To temporarily add the pip binary folder, run the following command: `bash export PATH=~/.local/bin:$PATH `

To permenantly add the pip library folder to your PATH variable, append the following line to your .bashrc file (assuming the user uses bash as the default shell). `bash PATH=~/.local/bin:$PATH `

## Content

The source code of GMM-Demux is supplied in the `GMM_Demux` folder.

An example cell hashing dataset is also provided, located in the `example_input/outs/filtered_feature_bc_matrix` folder.

An example set of hand-curated putative cell types are provided in the `example_cell_types` folder.

An example csv HTO file of the above cell hashing data is provided as the `example_hto.csv` file.

## Usage

### Case 1: Basic Usage, Remove MSMs Once installed, GMM-Demux is directly accessible with the `GMM-demux` command. `bash GMM-demux <cell_hashing_path> <HTO_names> `

`<HTO_names>` is a list of strings separated by ‘,’ without whitespace. For example, there are four HTO tags in the example cell hashing dataset supplied in this repository. They are HTO_1, HTO_2, HTO_3, HTO_4. The `<HTO_names>` variable therefore is `HTO_1,HTO_2,_HTO_3,HTO_4`.

MSM-free droplets are stored in folder GMM_Demux_mtx under the current directory by default. The output path can also be specified through the -o flag.

#### Example Command An example cell hashing data is provided in example_input. <HTO_names> can be obtained from the features.tsv file. `bash GMM-demux example_input/outs/filtered_feature_bc_matrix HTO_1,HTO_2,HTO_3,HTO_4 `

<HTO_names> are obtained from the features.tsv file. The feature.tsv file of the example cell hashing dataset is shown below.


#### Output MSM-free droplets, in MTX format. The output has the same format with CellRanger 3.0 outputs. By default, the output is stored in SSD_mtx folder. The output location can be overwritten with -o flag.

### Case 2: Compute the MSM and SSM rates To compute the MSM and SSM rates, GMM-Demux requires the -u flag:

• -u SUMMARY, --summary SUMMARY

  Generate the statstic summary of the dataset. Requires an estimated total number of cells in the assay as input.

-u flag requires an additional <NUM_OF_CELL> argument, which is the estimated total count of cells in the single cell assay.

#### Example Command `bash GMM-demux example_input/outs/filtered_feature_bc_matrix HTO_1,HTO_2,HTO_3,HTO_4 -u 35685 `

#### Output Below is an example report: 

• RSSM denotes the percentage of SSM among the remaining SSDs (after removing all MSMs). RSSM measures the quality of the cell hashing dataset.

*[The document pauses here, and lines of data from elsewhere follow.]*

-- ==== Sys2Proof/Laws/Keeps/Dma.lean ====
section
/-!
SUPPORT. The functions of Machine/Dma.lean keep what every command keeps (`Keeps`).
-/
namespace Sys2Proof.Machine

open Sys2Proof

theorem keeps_setChan {W : List Fld} {s0 : State} (w_dma : .dma ∈ W) (c : Nat) (x : Channel) (s : State) (k_s : Keeps W s0 s) : Keeps W s0
    (setChan c x s) := by
  unfold setChan
  with_reducible repeat' first | assumption | exact Or.inl (by assumption) | exact Or.inr rfl | exact Or.inr ⟨rfl, rfl⟩
                               | exact Or.inr (NotBefore.same rfl rfl) | intro _ | apply Keeps.ite | dsimp only | split | apply Keeps.upd

theorem keeps_setMover {W : List Fld} {s0 : State} (w_dma : .dma ∈ W) (m : Nat) (b : Option Burst) (s : State) (k_s : Keeps W s0 s) :
    Keeps W s0 (setMover m b s) := by
  unfold setMover
  with_reducible repeat' first | assumption | exact Or.inl (by assumption) | exact Or.inr rfl | exact Or.inr ⟨rfl, rfl⟩
                               | exact Or.inr (NotBefore.same rfl rfl) | intro _ | apply Keeps.ite | dsimp only | split | apply Keeps.upd

theorem keeps_writeBack {W : List Fld} {s0 : State} (w_mate : .mate ∈ W) (w_sram : .sram ∈ W) (seat addr : Nat) (d : Descriptor) (outcome
    detail : Nat) (stopped unconf : Bool) (s : State) (k_s : Keeps W s0 s) : Keeps W s0 (writeBack seat addr d outcome detail stopped
    unconf s).2 := by
  unfold writeBack
  with_reducible repeat' first | assumption | exact Or.inl (by assumption) | exact Or.inr rfl | exact Or.inr ⟨rfl, rfl⟩
                               | exact Or.inr (NotBefore.same rfl rfl) | intro _ | apply keeps_mirrorSram | apply keeps_sramWrite
                               | apply Keeps.ite | refine Keeps.snd_of (by assumption) ?_ | dsimp only | split

theorem keeps_endDescAs {W : List Fld} {s0 : State} (w_host : .host ∈ W) (w_dma : .dma ∈ W) (w_mate : .mate ∈ W) (w_book : .book ∈ W)
    (w_regs : .regs ∈ W) (w_sram : .sram ∈ W) (seat c outcome detail : Nat) (stopped unconf : Bool) (cause : State → Option Nat) (s :
    State) (k_s : Keeps W s0 s) : Keeps W s0 (endDescAs seat c outcome detail stopped unconf cause s) := by
  unfold endDescAs
  with_reducible repeat' first | assumption | exact Or.inl (by assumption) | exact Or.inr rfl | exact Or.inr ⟨rfl, rfl⟩
                               | exact Or.inr (NotBefore.same rfl rfl) | intro _ | apply k_cause | apply keeps_writeBack
                               | apply keeps_setChan | apply keeps_countOutcome | apply keeps_setCause | apply Keeps.ite
                               | refine Keeps.snd_of (by assumption) ?_ | dsimp only | split | apply Keeps.upd

theorem keeps_endDesc {W : List Fld} {s0 : State} (w_host : .host ∈ W) (w_dma : .dma ∈ W) (w_mate : .mate ∈ W) (w_book : .book ∈ W)
    (w_regs : .regs ∈ W) (w_sram : .sram ∈ W) (seat c outcome detail : Nat) (stopped unconf : Bool) (s : State) (k_s : Keeps W s0 s) :
    Keeps W s0 (endDesc seat c outcome detail stopped unconf s) := by
  unfold endDesc
  with_reducible repeat' first | assumption | exact Or.inl (by assumption) | exact Or.inr rfl | exact Or.inr ⟨rfl, rfl⟩
                               | exact Or.inr (NotBefore.same rfl rfl) | intro _ | apply keeps_endDescAs | apply Keeps.ite | dsimp only
                               | split

theorem keeps_creditMark {W : List Fld} {s0 : State} (w_dma : .dma ∈ W) (c : Nat) (s : State) (k_s : Keeps W s0 s) : Keeps W s0
    (creditMark c s) := by
  unfold creditMark
  with_reducible repeat' first | assumption | exact Or.inl (by assumption) | exact Or.inr rfl | exact Or.inr ⟨rfl, rfl⟩
                               | exact Or.inr (NotBefore.same rfl rfl) | intro _ | apply keeps_setChan | apply Keeps.ite

theorem keeps_creditMarks {W : List Fld} {s0 : State} (w_dma : .dma ∈ W) (s : State) (k_s : Keeps W s0 s) : Keeps W s0 (creditMarks s) := by
  unfold creditMarks
  with_reducible repeat' first | assumption | exact Or.inl (by assumption) | exact Or.inr rfl | exact Or.inr ⟨rfl, rfl⟩
                               | exact Or.inr (NotBefore.same rfl rfl) | intro _ | apply keeps_creditMark | apply Keeps.foldl

theorem keeps_runDesc {W : List Fld} {s0 : State} (w_host : .host ∈ W) (w_dma : .dma ∈ W) (w_mate : .mate ∈ W) (w_book : .book ∈ W)
    (w_regs : .regs ∈ W) (w_sram : .sram ∈ W) (x0 x1 x2 : Nat) (x3 : State) (k_x3 : Keeps W s0 x3) : Keeps W s0 (runDesc x0 x1 x2 x3) := by
  induction x0 generalizing x1 x2 x3 k_x3 with
  | zero =>
    unfold runDesc
    with_reducible repeat' first | assumption | exact Or.inl (by assumption) | exact Or.inr rfl | exact Or.inr ⟨rfl, rfl⟩
                                 | exact Or.inr (NotBefore.same rfl rfl) | intro _ | apply keeps_setChan | apply keeps_endDesc
                                 | apply keeps_creditMark | apply Keeps.ite | dsimp only | split | apply Keeps.upd
  | succ m ih =>
    unfold runDesc
    with_reducible repeat' first | assumption | apply ih | exact Or.inl (by assumption) | exact Or.inr rfl | exact Or.inr ⟨rfl, rfl⟩
                                 | exact Or.inr (NotBefore.same rfl rfl) | intro _ | apply keeps_setChan | apply keeps_endDesc
                                 | apply keeps_creditMark | apply Keeps.ite | dsimp only | split | apply Keeps.upd

theorem keeps_doneDesc {W : List Fld} {s0 : State} (w_host : .host ∈ W) (w_dma : .dma ∈ W) (w_mate : .mate ∈ W) (w_book : .book ∈ W)
    (w_regs : .regs ∈ W) (w_sram : .sram ∈ W) (c : Nat) (s : State) (k_s : Keeps W s0 s) : Keeps W s0 (doneDesc c s) := by
  unfold doneDesc
  with_reducible repeat' first | assumption | exact Or.inl (by assumption) | exact Or.inr rfl | exact Or.inr ⟨rfl, rfl⟩
                               | exact Or.inr (NotBefore.same rfl rfl) | intro _ | apply keeps_endDesc | apply keeps_runDesc
                               | apply Keeps.ite | dsimp only | split

theorem keeps_dmaStart {W : List Fld} {s0 : State} (w_host : .host ∈ W) (w_dma : .dma ∈ W) (w_mate : .mate ∈ W) (w_book : .book ∈ W)
    (w_regs : .regs ∈ W) (w_sram : .sram ∈ W) (c addr : Nat) (s : State) (k_s : Keeps W s0 s) : Keeps W s0 (dmaStart c addr s).2 := by
  unfold dmaStart
  with_reducible repeat' first | assumption | exact Or.inl (by assumption) | exact Or.inr rfl | exact Or.inr ⟨rfl, rfl⟩
                               | exact Or.inr (NotBefore.same rfl rfl) | intro _ | apply keeps_runDesc | apply Keeps.ite
                               | refine Keeps.snd_of (by assumption) ?_ | dsimp only | split

theorem keeps_dmaStop {W : List Fld} {s0 : State} (w_host : .host ∈ W) (w_dma : .dma ∈ W) (w_mate : .mate ∈ W) (w_book : .book ∈ W)
    (w_regs : .regs ∈ W) (w_sram : .sram ∈ W) (c : Nat) (s : State) (k_s : Keeps W s0 s) : Keeps W s0 (dmaStop c s) := by
  unfold dmaStop
  with_reducible repeat' first | assumption | exact Or.inl (by assumption) | exact Or.inr rfl | exact Or.inr ⟨rfl, rfl⟩
                               | exact Or.inr (NotBefore.same rfl rfl) | intro _ | apply keeps_setChan | apply keeps_endDesc
                               | apply Keeps.ite

theorem keeps_dmaStartBy {W : List Fld} {s0 : State} (w_host : .host ∈ W) (w_dma : .dma ∈ W) (w_mate : .mate ∈ W) (w_book : .book ∈ W)
    (w_regs : .regs ∈ W) (w_sram : .sram ∈ W) (c : Nat) (s : State) (k_s : Keeps W s0 s) : Keeps W s0 (dmaStartBy c s).2 := by
  unfold dmaStartBy
  with_reducible repeat' first | assumption | exact Or.inl (by assumption) | exact Or.inr rfl | exact Or.inr ⟨rfl, rfl⟩
                               | exact Or.inr (NotBefore.same rfl rfl) | intro _ | apply keeps_dmaStart | apply keeps_setChan

theorem keeps_dmaCommand {W : List Fld} {s0 : State} (w_pwr : .pwr ∈ W) (w_host : .host ∈ W) (w_led : .led ∈ W) (w_dma : .dma ∈ W) (w_mate
    : .mate ∈ W) (w_flt : .flt ∈ W) (w_book : .book ∈ W) (w_regs : .regs ∈ W) (w_sram : .sram ∈ W) (a : Agent) (c v : Nat) (s : State)
    (k_s : Keeps W s0 s) : Keeps W s0 (dmaCommand a c v s).2 := by
  unfold dmaCommand
  with_reducible repeat' first | assumption | exact Or.inl (by assumption) | exact Or.inr rfl | exact Or.inr ⟨rfl, rfl⟩
                               | exact Or.inr (NotBefore.same rfl rfl) | intro _ | apply keeps_ledgerMgmt | apply keeps_dmaStartBy
                               | apply keeps_countOutcome | apply keeps_dmaStop | apply Keeps.ite | refine Keeps.snd_of (by assumption) ?_
                               | refine KeepsO.of (by assumption) ?_ | apply KeepsO.getD | dsimp only | split

theorem keeps_chainsOn {W : List Fld} {s0 : State} (w_host : .host ∈ W) (w_dma : .dma ∈ W) (w_mate : .mate ∈ W) (w_book : .book ∈ W)
    (w_regs : .regs ∈ W) (w_sram : .sram ∈ W) (s : State) (k_s : Keeps W s0 s) : Keeps W s0 (chainsOn s) := by
  unfold chainsOn
  with_reducible repeat' first | assumption | exact Or.inl (by assumption) | exact Or.inr rfl | exact Or.inr ⟨rfl, rfl⟩
                               | exact Or.inr (NotBefore.same rfl rfl) | intro _ | apply keeps_runDesc | apply Keeps.foldl
                               | apply Keeps.foldl_snd | apply Keeps.ite | dsimp only | split | apply Keeps.upd

theorem keeps_burstGrant {W : List Fld} {s0 : State} (w_host : .host ∈ W) (w_dma : .dma ∈ W) (w_line : .line ∈ W) (w_mate : .mate ∈ W)
    (w_cam : .cam ∈ W) (w_scan : .scan ∈ W) (w_radio : .radio ∈ W) (w_mon : .mon ∈ W) (w_book : .book ∈ W) (w_regs : .regs ∈ W) (w_sram :
    .sram ∈ W) (m : Nat) (s0z : State) (k_s0z : Keeps W s0 s0z) : Keeps W s0 (burstGrant m s0z) := by
  unfold burstGrant
  with_reducible repeat' first | assumption | exact Or.inl (by assumption) | exact Or.inr rfl | exact Or.inr ⟨rfl, rfl⟩
                               | exact Or.inr (NotBefore.same rfl rfl) | intro _ | apply keeps_chainsOn | apply keeps_setMover
                               | apply keeps_creditMarks | apply Keeps.ite | dsimp only | split | apply Keeps.upd

theorem keeps_ownerLostEnd {W : List Fld} {s0 : State} (w_pwr : .pwr ∈ W) (w_host : .host ∈ W) (w_led : .led ∈ W) (w_dma : .dma ∈ W)
    (w_mate : .mate ∈ W) (w_flt : .flt ∈ W) (w_book : .book ∈ W) (w_regs : .regs ∈ W) (w_sram : .sram ∈ W) (c : Nat) (former : Nat × Nat)
    (s : State) (k_s : Keeps W s0 s) : Keeps W s0 (ownerLostEnd c former s) := by
  unfold ownerLostEnd
  with_reducible repeat' first | assumption | exact Or.inl (by assumption) | exact Or.inr rfl | exact Or.inr ⟨rfl, rfl⟩
                               | exact Or.inr (NotBefore.same rfl rfl) | intro _ | apply keeps_endDescAs | apply keeps_rset
                               | apply keeps_ledgerHwSeat | apply keeps_setChan | apply keeps_mirrorReg

theorem keeps_chanOwnerLost {W : List Fld} {s0 : State} (w_pwr : .pwr ∈ W) (w_host : .host ∈ W) (w_led : .led ∈ W) (w_dma : .dma ∈ W)
    (w_mate : .mate ∈ W) (w_flt : .flt ∈ W) (w_book : .book ∈ W) (w_regs : .regs ∈ W) (w_sram : .sram ∈ W) (c : Nat) (former : Nat × Nat)
    (s : State) (k_s : Keeps W s0 s) : Keeps W s0 (chanOwnerLost c former s) := by
  unfold chanOwnerLost
  with_reducible repeat' first | assumption | exact Or.inl (by assumption) | exact Or.inr rfl | exact Or.inr ⟨rfl, rfl⟩
                               | exact Or.inr (NotBefore.same rfl rfl) | intro _ | apply keeps_setChan | apply keeps_ownerLostEnd
                               | apply Keeps.ite

theorem keeps_burstFail {W : List Fld} {s0 : State} (w_pwr : .pwr ∈ W) (w_host : .host ∈ W) (w_led : .led ∈ W) (w_dma : .dma ∈ W) (w_mate
    : .mate ∈ W) (w_flt : .flt ∈ W) (w_book : .book ∈ W) (w_regs : .regs ∈ W) (w_sram : .sram ∈ W) (c detail : Nat) (s : State) (k_s :
    Keeps W s0 s) : Keeps W s0 (burstFail c detail s) := by
  unfold burstFail
  with_reducible repeat' first | assumption | exact Or.inl (by assumption) | exact Or.inr rfl | exact Or.inr ⟨rfl, rfl⟩
                               | exact Or.inr (NotBefore.same rfl rfl) | intro _ | apply keeps_ownerLostEnd | apply keeps_endDesc
                               | apply Keeps.ite | dsimp only | split

theorem keeps_burstDone {W : List Fld} {s0 : State} (w_pwr : .pwr ∈ W) (w_host : .host ∈ W) (w_led : .led ∈ W) (w_dma : .dma ∈ W) (w_mate
    : .mate ∈ W) (w_flt : .flt ∈ W) (w_book : .book ∈ W) (w_regs : .regs ∈ W) (w_sram : .sram ∈ W) (b : Burst) (s : State) (k_s : Keeps W
    s0 s) : Keeps W s0 (burstDone b s) := by
  unfold burstDone
  with_reducible repeat' first | assumption | exact Or.inl (by assumption) | exact Or.inr rfl | exact Or.inr ⟨rfl, rfl⟩
                               | exact Or.inr (NotBefore.same rfl rfl) | intro _ | apply keeps_setChan | apply keeps_ownerLostEnd
                               | apply keeps_endDesc | apply keeps_doneDesc | apply keeps_creditMark | apply Keeps.ite | dsimp only
                               | split

theorem keeps_burstPut {W : List Fld} {s0 : State} (w_dma : .dma ∈ W) (w_line : .line ∈ W) (w_mate : .mate ∈ W) (w_sram : .sram ∈ W) (b :
    Burst) (data : List Byte) (s : State) (k_s : Keeps W s0 s) : KeepsO W s0 (burstPut b data s) := by
  unfold burstPut
  with_reducible repeat' first | assumption | exact Or.inl (by assumption) | exact Or.inr rfl | exact Or.inr ⟨rfl, rfl⟩
                               | exact Or.inr (NotBefore.same rfl rfl) | intro _ | apply keeps_mirrorSram | apply keeps_sramWrite
                               | apply keeps_lineStreamPut | exact KeepsO.none | apply KeepsO.some | apply KeepsO.map | apply KeepsO.ite
                               | apply Keeps.ite | refine KeepsO.of (by assumption) ?_ | apply KeepsO.getD | dsimp only | split
                               | apply Keeps.upd

theorem keeps_aerSet {W : List Fld} {s0 : State} (w_pwr : .pwr ∈ W) (w_host : .host ∈ W) (w_led : .led ∈ W) (w_mate : .mate ∈ W) (w_flt :
    .flt ∈ W) (w_regs : .regs ∈ W) (fn k : Nat) (s : State) (k_s : Keeps W s0 s) : Keeps W s0 (aerSet fn k s) := by
  unfold aerSet
  with_reducible repeat' first | assumption | exact Or.inl (by assumption) | exact Or.inr rfl | exact Or.inr ⟨rfl, rfl⟩
                               | exact Or.inr (NotBefore.same rfl rfl) | intro _ | apply keeps_faultRaise | apply Keeps.ite | dsimp only
                               | split | apply Keeps.upd

theorem keeps_dmaHostStop {W : List Fld} {s0 : State} (w_pwr : .pwr ∈ W) (w_host : .host ∈ W) (w_led : .led ∈ W) (w_dma : .dma ∈ W)
    (w_mate : .mate ∈ W) (w_flt : .flt ∈ W) (w_book : .book ∈ W) (w_regs : .regs ∈ W) (w_sram : .sram ∈ W) (hit : Nat → Bool) (s : State)
    (k_s : Keeps W s0 s) : Keeps W s0 (dmaHostStop hit s) := by
  unfold dmaHostStop
  with_reducible repeat' first | assumption | exact Or.inl (by assumption) | exact Or.inr rfl | exact Or.inr ⟨rfl, rfl⟩
                               | exact Or.inr (NotBefore.same rfl rfl) | intro _ | apply keeps_setMover | apply keeps_burstFail
                               | apply Keeps.foldl | apply Keeps.foldl_snd | apply Keeps.ite | dsimp only | split

theorem keeps_dmaRefill {W : List Fld} {s0 : State} (w_dma : .dma ∈ W) (s : State) (k_s : Keeps W s0 s) : Keeps W s0 (dmaRefill s) := by
  unfold dmaRefill
  with_reducible repeat' first | assumption | exact Or.inl (by assumption) | exact Or.inr rfl | exact Or.inr ⟨rfl, rfl⟩
                               | exact Or.inr (NotBefore.same rfl rfl) | intro _ | apply keeps_setChan | apply Keeps.foldl
                               | apply Keeps.foldl_snd | apply Keeps.ite | dsimp only | split | apply Keeps.upd

end Sys2Proof.Machine
end

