/-- A PCI Express link that is up, with its physical function open. -/
def tPcie : State := { tUp with host := { tUp.host with linkUp := true, fns := [(0, { PcieFn.reset with enabled := true, mse := true })] } }
def tBoard : State := { tUp with host := { tUp.host with i2cReady := true } }
/-- HostPorts: functions that answer, with and without memory space, and not; a link to train, PERST_N, ports that serve and do not; a pair; a frame at the end of the window. -/
theorem witness_host_ports : (fnAnswers tPcie 0 = true ∧ fnAnswers tPcie 1 = false ∧ (pcieFn tPcie 0).mse = true ∧ (pcieFn { tPcie with host := { tPcie.host with fns := [] } } 0).mse = false) ∧
    (isMemOff 0x100 = false ∧ isMemOff 0x800000 = true) ∧ (2 ≤ tUp.pwr.stage.code ∧ tUp.host.perst = false ∧ tUp.host.linkUp = false) ∧
    (bit tUp.pwr.vioOk 7 = true ∧ bit ({ tUp.pwr with vioOk := 127 } : PwrState).vioOk 7 = false) ∧ (lbServes tUp = true ∧ tUp.host.lbPair = .none) ∧
    lbServes State.reset = false ∧ spiServes tUp = true ∧ spiServes State.reset = false ∧ (0xFFFFF8 + 4 * (0 + 1) ≤ 2 ^ 24) ∧ tUp.host.bindPending = none ∧
    tUp.pwr.pwrGood = true ∧ State.reset.pwr.pwrGood = false ∧ i2cServes tBoard = true ∧ i2cServes tUp = false := by decide +kernel
theorem test_poisoned_write : after (exec (.pcieRequest ⟨0, .write, true, 0x1004, 0xF, 0, [0], 0⟩) tPcie) (fun t => (pathAt t 0).discard == 1 && rget t (kP 0x1004) == rget tPcie (kP 0x1004)) = true := by
  decide +kernel
theorem test_i2c_pointer : after (exec (.i2cWrite [0x10, 0]) tBoard) (fun t => t.host.i2cPtr == 0x10 && t.host.i2cDrop == 1) = true := by decide +kernel

/-! Where commands complete: the conditions of the statements' last clauses, met. -/

/-- What `Accepts` asks of a write of `x` at an offset by Seat 0. -/
def accepts (s : State) (off x : Nat) : Bool :=
  match regAt s 0 0 off true with
  | .reg r =>
      let old := regStored s r
      decide (r.desc.bytes ≤ 64) && regCheck s (hostAgent tWho) r old (regNorm r old x) == oDone && !mirrorRefused s
        && (r.desc.rws == 0 || (r.desc.rw != 0 && shadowShown s 0 r &&& r.desc.rws == regNorm r old x &&& r.desc.rws))
  | _ => false

theorem accepts_reg {s : State} {off x : Nat} (h : accepts s off x = true) (l : LedgerTakes s) :
    ∃ r, regAt s 0 0 off true = .reg r ∧ Accepts (hostAgent tWho) r x s := by
  unfold accepts at h
  split at h
  · rename_i r hr
    simp only [Bool.and_eq_true, decide_eq_true_eq, beq_iff_eq, Bool.or_eq_true, bne_iff_ne, Bool.not_eq_true'] at h
    obtain ⟨⟨⟨h1, h2⟩, h3⟩, h4⟩ := h
    exact ⟨r, hr, h1, h2, h3, h4, l⟩
  · cases h

theorem witness_ledger_takes : LedgerTakes tUp ∧ LedgerTakes tRun := by unfold LedgerTakes; decide +kernel
theorem witness_ledger_quiet : LedgerQuiet tUp 12 := ⟨by decide +kernel, by decide +kernel, by decide +kernel, by decide +kernel, by decide +kernel⟩
/-- FieldRegisters: values that each register takes, MATE_CTL's enable and the lower bits of FAB_CTL and CAM_CFG among them. -/
theorem witness_accepts : (accepts tUp 0x100 0x310 && accepts tUp 0x1004 0x10 && accepts tUp 0x7C0010 1 && accepts tUp 0x40000 1 && accepts tUp 0x100000 0x1C
    && accepts tUp 0xD0000 1 && accepts tUp 0x400000 0x5DC3 && accepts tUp 0x400800 0 && accepts tUp 0x410000 1 && accepts tUp 0x500000 0
    && accepts tUp 0x600000 0x05000088 && accepts tUp 0x600000 0x05000089 && accepts tUp 0x600030 3 && accepts tUp 0x700000 (2 ^ 24) && accepts tUp 0x70080C 1
    && accepts tUp 0x500 100 && accepts tUp 0x780920 0x1005) = true := by decide +kernel

/-- CommandRegisters: an event for LT 100.0, an entry of the calendar, a staged group for LT 100.0 and an accepted one. -/
theorem late_onTime {s : State} {pos : Int} {p : Nat} (h : ((earliest s * phasesPerFrame : Nat) : Int) ≤ pos) (hp : pos.toNat = p) :
    lateRule s pos = .onTime p := by
  unfold lateRule; rw [if_pos h, hp]
def tCalReg : State := { tUp with regs := [(kS 0 0x10A0, 100 + 2 * 2 ^ 80 + 2 ^ 84 + 3 * 2 ^ 96)] }
theorem witness_calendar_completes : (let x := rget tCalReg (kS 0 0x10A0)
      mirrorRefused tCalReg = false ∧ bits x 84 3 ≠ 0 ∧ calTargetOk tCalReg 0 (bits x 80 4) (bits x 96 16) = true ∧ bits x 48 16 < 19440 ∧
        calFree tCalReg 0 = some 0) ∧
    (mirrorRefused tCal = false ∧ (calAt tCal 9).kind ≠ 0 ∧ (calAt tCal 9).kind ≠ 3) := by decide +kernel
theorem witness_calendar_place : lateRule tCalReg ((100 * 19440 : Nat) : Int) = .onTime (100 * 19440) := late_onTime (by decide +kernel) (by decide +kernel)
def tStage : State := { tUp with lt := { tUp.lt with seats := [(0, { SeatLt.reset with group := [⟨0x80014, 14⟩] })] } }
theorem witness_go : GoOk (hostAgent tWho) (100 * 19440) tStage (100 * 19440) false 0 [] ∧ goFrame tStage (goWrites tStage 0 []) (100 * 19440) = 100 :=
  ⟨⟨by decide +kernel, by decide +kernel, late_onTime (by decide +kernel) (by decide +kernel), by decide +kernel, by decide +kernel, by decide +kernel, by decide +kernel, by decide +kernel,
    by decide +kernel, by unfold LedgerTakes; decide +kernel⟩, by decide +kernel⟩
def tGroup : CommitGroup := ⟨0, 7, [⟨0x80014, 14⟩], 2, false, false, false, 0, 0, false, false⟩
theorem witness_cancel : CancelOk (hostAgent tWho) 7 { tUp with lt := { tUp.lt with groups := [tGroup] } } tGroup :=
  ⟨by decide +kernel, by decide +kernel, by decide +kernel, by decide +kernel, by decide +kernel, by unfold LedgerTakes; decide +kernel⟩
/-- CommandRegisters: a release and an advance that may act, a warm reset armed, key words in their order, entries consumed. -/
theorem witness_stage_completes : (let s := { tSafe with pwr := { tSafe.pwr with bootHold := true } }
      s.pwr.bootHold = true ∧ s.pwr.stage = .safe ∧ s.pwr.released = false ∧ LedgerTakes s) ∧
    (let s := { tSafe with pwr := { tSafe.pwr with stage := .framed } }
     s.pwr.stage = .framed ∧ s.pwr.advPending = false ∧ LedgerTakes s) ∧
    ({ tUp.pwr with warmArmed := true } : PwrState).warmArmed = true ∧
    (let s := { tUp with led := { tUp.led with keyWords := [1, 2, 3, 4, 5, 6, 7] } }
     s.led.keyWords.length = 7 ∧ LedgerTakes s ∧ alive s = true ∧ seatEnabled s 0 = true) ∧
    (let s := { tUp with pwr := { tUp.pwr with ret := { tUp.pwr.ret with seq := 8 } }, led := { tUp.led with prod := 8 } }
     (5 + 2 ^ 32 - s.led.cons) % 2 ^ 32 ≤ (spillProd s + 2 ^ 32 - s.led.cons) % 2 ^ 32) := by unfold LedgerTakes; decide +kernel
/-- CommandRegisters: a strand in each mode that a command takes, a channel with a start address of its Seat's data memory, a tile and a rotation. -/
theorem witness_strand_completes : (strandAt (tWith { tStrand with mode := .idle }) 0).mode = .idle ∧ (strandAt tRun 0).pending = none ∧ (strandAt tRun 0).mode = .running ∧
    (strandAt (tWith { tStrand with mode := .trapped }) 0).mode = .trapped ∧
    ((ledgerMgmt (hostAgent tWho) 1 0x21008 0 1 false [] { tRun with regs := (0x21004, 0x40) :: tRun.regs }).all
      (fun u => descReach u (chanSeat u 0) (chanDesc u 0)) = true ∧ (chanAt tRun 0).mode = .idle) ∧
    (tileAt false (rotAt (tRot { Rotation.reset 24 0 with tiles := [(24, { (tileAt false (rotAt tUp false) 24) with mode := .failed })] }) false) 24).mode = .failed ∧
    (rotEn tUp false = true ∧ (rotAt tUp false).phase = .bist) ∧
    (let s := { tRot { Rotation.reset 24 0 with phase := .halted, tiles := [(0, { (tileAt false (rotAt tUp false) 0) with mode := .suspect })] } with regs := [(0x100000, 14)] }
     (rotAt s false).phase = .halted ∧ (tileAt false (rotAt s false) (serverOf false (rotAt s false) 0)).mode = .suspect ∧ rbit s (kP 0x100000) 4 = false) := by
  decide +kernel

### Case 3: Verify if a cell type exists GMM-Demux verifies a putative cell type with the -e flag:

• -e EXAMINE, --examine

  EXAMINE Provide the cell list. Requires a file argument. Only executes if -u is set.

-e flag requires a file name, which stores the list of droplet barcodes of the putative cell type.

#### Example Command `bash GMM-demux example_input/outs/filtered_feature_bc_matrix HTO_1,HTO_2,HTO_3,HTO_4 -u 35685 -e example_cell_types/CD19+.txt GMM-demux example_input/outs/filtered_feature_bc_matrix HTO_1,HTO_2,HTO_3,HTO_4 -u 35685 -e example_cell_types/Doublets/CD3+CD4+CD19+.txt `

#### Output An example output of a pure cell type: 

An example output of a phony cell type: 

### Case 4: Use the csv file format as input, instead of the mtx format #### Example Command `bash GMM-demux -c example_hto.csv HTO_1,HTO_2,HTO_3,HTO_4 -u 35685 `

### Case 5: Extract droplets of specific HTO sample configurations Extract droplets that are labeled with specific HTO(s), with the -x flag:

• -x EXTRACT, --extract EXTRACT

  Names of the HTO tag(s) to extract, separated by ‘,’. Joint HTO samples are combined with ‘+’.

When -x is set, other functions of GMM-Demux will be turned off.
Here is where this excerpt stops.